The length of time that sexually active adolescents—particularly young men—plan to delay intercourse with new partners decreases as the importance they place on sex in romantic relationships increases.1 According to a study of 14-19-year-olds in San Francisco, the value that young women assign to intimacy, the value they place on health and their perceived risk of contracting a sexually transmitted disease (STD) are positively associated with the amount of time they plan to delay intercourse with their next main partner. Reported delays with most recent main and casual partners were generally shorter than intended delays with new partners.
The findings are based on data from 205 adolescents recruited at a public STD clinic in 1996-1998 who reported that they had ever had sex with both a main and a casual partner. (A main partner was defined as someone the adolescent was "serious about," and a casual partner was anyone who could not be described as "main.") Participants completed structured interviews that collected information on their demographic characteristics, perceived risk of STDs, STD status and condom use; the importance they placed on sex and intimacy in romantic relationships; and the importance they attached to various aspects of good health. Participants were also asked how long they had waited to initiate sex with their most recent main and casual partners, and how long they intended to wait with their next partner of each type.
The sample included 125 women and 80 men, whose mean age was 17.7; 37% were black, 22% white, 15% Hispanic, 11% Asian and 15% mixed-race. About half of participants' mothers had at least some postsecondary education.
The adolescents reported that they had waited longer to have sex with their most recent main partner than with their most recent casual partner (medians, one month and two weeks, respectively). Medians of past delay were shorter than those of intended delay both with main partners (one month vs. two months) and with casual partners (two weeks vs. one month). Significantly higher proportions of men than of women had delayed two weeks or less with their last casual partner (68% vs. 40%), and intended to delay 1-2 months or less with future main partners (65% vs. 46%) and one month or less with future casual partners (74% vs. 36%). The length of time adolescents had waited to have sex with their last main partner did not differ significantly by gender.
Bivariate correlations identified several possible predictors of intended delay with main partners: past delay with both types of partner, importance of health, importance of sex and perceived risk of STDs. Significant correlations were also found between intended delay with casual partners and past delay with both partner types, intended delay with new main partners, importance of health and perceived risk of STDs.
Psychosocial indicators of delay were further examined in logistic regressions, which controlled for demographic characteristics and STD-related attitudes and behaviors. Among male participants, the only psychosocial indicator that remained significant was the level of importance placed on sex in a relationship: Men's odds of intending to delay sex with main partners for at least two months decreased as the importance of sex increased (odds ratio, 0.4). Among female participants, the importance of sex was associated with shorter intended delays, with both main partners (0.5) and casual partners (0.4). No other variables were significantly linked to intended delays in casual relationships, but the more value women placed on intimacy in a relationship and on health, the higher their odds of intending to delay for two or more months with their next main partner (3.8 and 2.5, respectively). Perceived risk of STDs also continued to be a significant predictor of women's intentions to wait two or more months with a new main partner (1.1).

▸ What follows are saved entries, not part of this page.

-- ==== Sys2Proof/Proofs/Scope.lean ====
section
/-!
SUPPORT. The scope's own statements (00_scope.md): a step against the spec's pseudocode over `NextWord()`, and the reach
of `UNKNOWN_EXT_POLICY`.
-/

namespace Sys2Proof.Machine

open Sys2Proof.Claims

/-- A number reduced modulo 2^16 is the same word. -/
theorem ofNat_mod_65536 (n : Nat) : BitVec.ofNat 16 (n % 65536) = BitVec.ofNat 16 n :=
  BitVec.eq_of_toNat_eq (by simp)

/-- A sum of words reduced modulo 2^16 is their sum as words. -/
theorem ofNat_toNat_add_mod (v w : Word) : BitVec.ofNat 16 ((v.toNat + w.toNat) % 65536) = v + w :=
  BitVec.eq_of_toNat_eq (by simp)

/-! ### Operands: `Resolve(c)` over a raw code is `resolve` of the decoded operand -/

/-- The operand of code `c` whose extra word, if it has one, is the next of the Word Stream (00_scope.md R11). -/
def operandAt (c : BitVec 6) (s : State) : Operand := decodeOperand c (s.cell s.pc)

/-- The low three bits of an operand code name its register. -/
theorem regNumber_mod_eight (c : BitVec 6) : regNumber (c.toNat % 8) = Reg.ofIndex (c.extractLsb' 0 3) := by
  revert c; decide

/-- The low five bits of an inline literal's code are its value. -/
theorem inlineLiteral_toNat (c : BitVec 6) (h : 0x20 ≤ c.toNat) : (c.extractLsb' 0 5).toNat = c.toNat - 0x20 := by
  have := c.isLt
  simp only [BitVec.extractLsb'_toNat, Nat.shiftRight_zero]
  omega

/-- The spec takes an extra word when it resolves the operand; the model's operand already carries that word. -/
theorem pseudoResolve_toNat (c : BitVec 6) (s : State) : pseudoResolve c.toNat s = resolve (operandAt c s) s := by
  have hreg := regNumber_mod_eight c
  have hlt := c.isLt
  obtain h | ⟨h₁, h₂⟩ | ⟨h₁, h₂⟩ | ⟨h₁, h₂⟩ | h :
      c.toNat ≤ 0x07 ∨ (0x08 ≤ c.toNat ∧ c.toNat ≤ 0x0F) ∨ (0x10 ≤ c.toNat ∧ c.toNat ≤ 0x17) ∨
        (0x18 ≤ c.toNat ∧ c.toNat ≤ 0x1F) ∨ 0x20 ≤ c.toNat := by omega
  · rw [show c.toNat % 8 = c.toNat by omega] at hreg
    simp (disch := omega) only [pseudoResolve, operandAt, decodeOperand, if_pos, hreg, resolve]
  · rw [show c.toNat % 8 = c.toNat - 0x08 by omega] at hreg
    simp (disch := omega) only [pseudoResolve, operandAt, decodeOperand, if_pos, if_neg, hreg, resolve]
  · rw [show c.toNat % 8 = c.toNat - 0x10 by omega] at hreg
    simp (disch := omega) only [pseudoResolve, operandAt, decodeOperand, if_pos, if_neg, hreg, resolve, nextWord,
      State.advancePc_reg, ofNat_toNat_add_mod]
  · obtain ⟨k, rfl⟩ : ∃ k : Fin 8, c = BitVec.ofNat 6 (0x18 + k) :=
      ⟨⟨c.toNat - 0x18, by omega⟩, BitVec.eq_of_toNat_eq (by simp; omega)⟩
    fin_cases k <;> rfl
  · have hval := inlineLiteral_toNat c h
    simp (disch := omega) only [pseudoResolve, operandAt, decodeOperand, if_neg, hval, resolve]

/-! ### `Compute_op(va, vb)` over naturals is the model's `compute…` over words -/

/-- The spec's `Compute_op`, its numbers reduced to words as the spec's stores reduce them (00_scope.md R9). -/
def pseudoComputed (op : Nat) (va vb : Word) : Computed :=
  let (res, ovNew, cond) := pseudoCompute op va.toNat vb.toNat
  { res := res.map (BitVec.ofNat 16), ovNew := ovNew.map (BitVec.ofNat 16), cond := cond }

theorem word_eq_zero_iff (v : Word) : v = 0 ↔ v.toNat = 0 := by
  rw [← BitVec.toNat_inj]; rfl

theorem pseudoComputed_set : pseudoComputed 0x1 = computeSet := by
  funext va vb
  simp [pseudoComputed, pseudoCompute, computeSet]

theorem pseudoComputed_add : pseudoComputed 0x2 = computeAdd := by
  funext va vb
  simp only [pseudoComputed, pseudoCompute, computeAdd, addOverflow, Option.map_some, ofNat_mod_65536]
  split <;> rfl

theorem pseudoComputed_sub : pseudoComputed 0x3 = computeSub := by
  funext va vb
  simp only [pseudoComputed, pseudoCompute, computeSub, subOverflow, Option.map_some, ofNat_mod_65536]
  split <;> rfl

theorem pseudoComputed_mul : pseudoComputed 0x4 = computeMul := by
  funext va vb
  simp only [pseudoComputed, pseudoCompute, computeMul, mulOverflow, Option.map_some, ofNat_mod_65536,
    Nat.shiftRight_eq_div_pow, Nat.reducePow]

theorem pseudoComputed_div : pseudoComputed 0x5 = computeDiv := by
  funext va vb
  simp only [pseudoComputed, pseudoCompute, computeDiv, divOverflow, word_eq_zero_iff, Nat.shiftLeft_eq, Nat.reducePow]
  split
  · rfl
  · simp only [Option.map_some, ofNat_mod_65536]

The researchers note that the study may not be generalizable to other adolescent populations and point out that the definition of certain variables may have affected the findings. They conclude that interventions that encourage sexually active adolescents to postpone intercourse with new partners should seek to increase the value that young people place on health and strengthen their awareness of the STD risks associated with having sex with a main partner. Moreover, they say, "directly addressing the value of sex and intimacy in primary sexual relationships and providing education on alternative ways of being sexual and satisfying intimacy needs...will allow adolescents of both sexes to identify healthier choices and encourage longer delays with main partners."
—R. MacLean
Reference
1. Rosengard C et al., Perceived STD risk, relationship, and health values in adolescents' delaying sexual intercourse with new partners, Sexually Transmitted Infections, 2004, 80(2):130-137.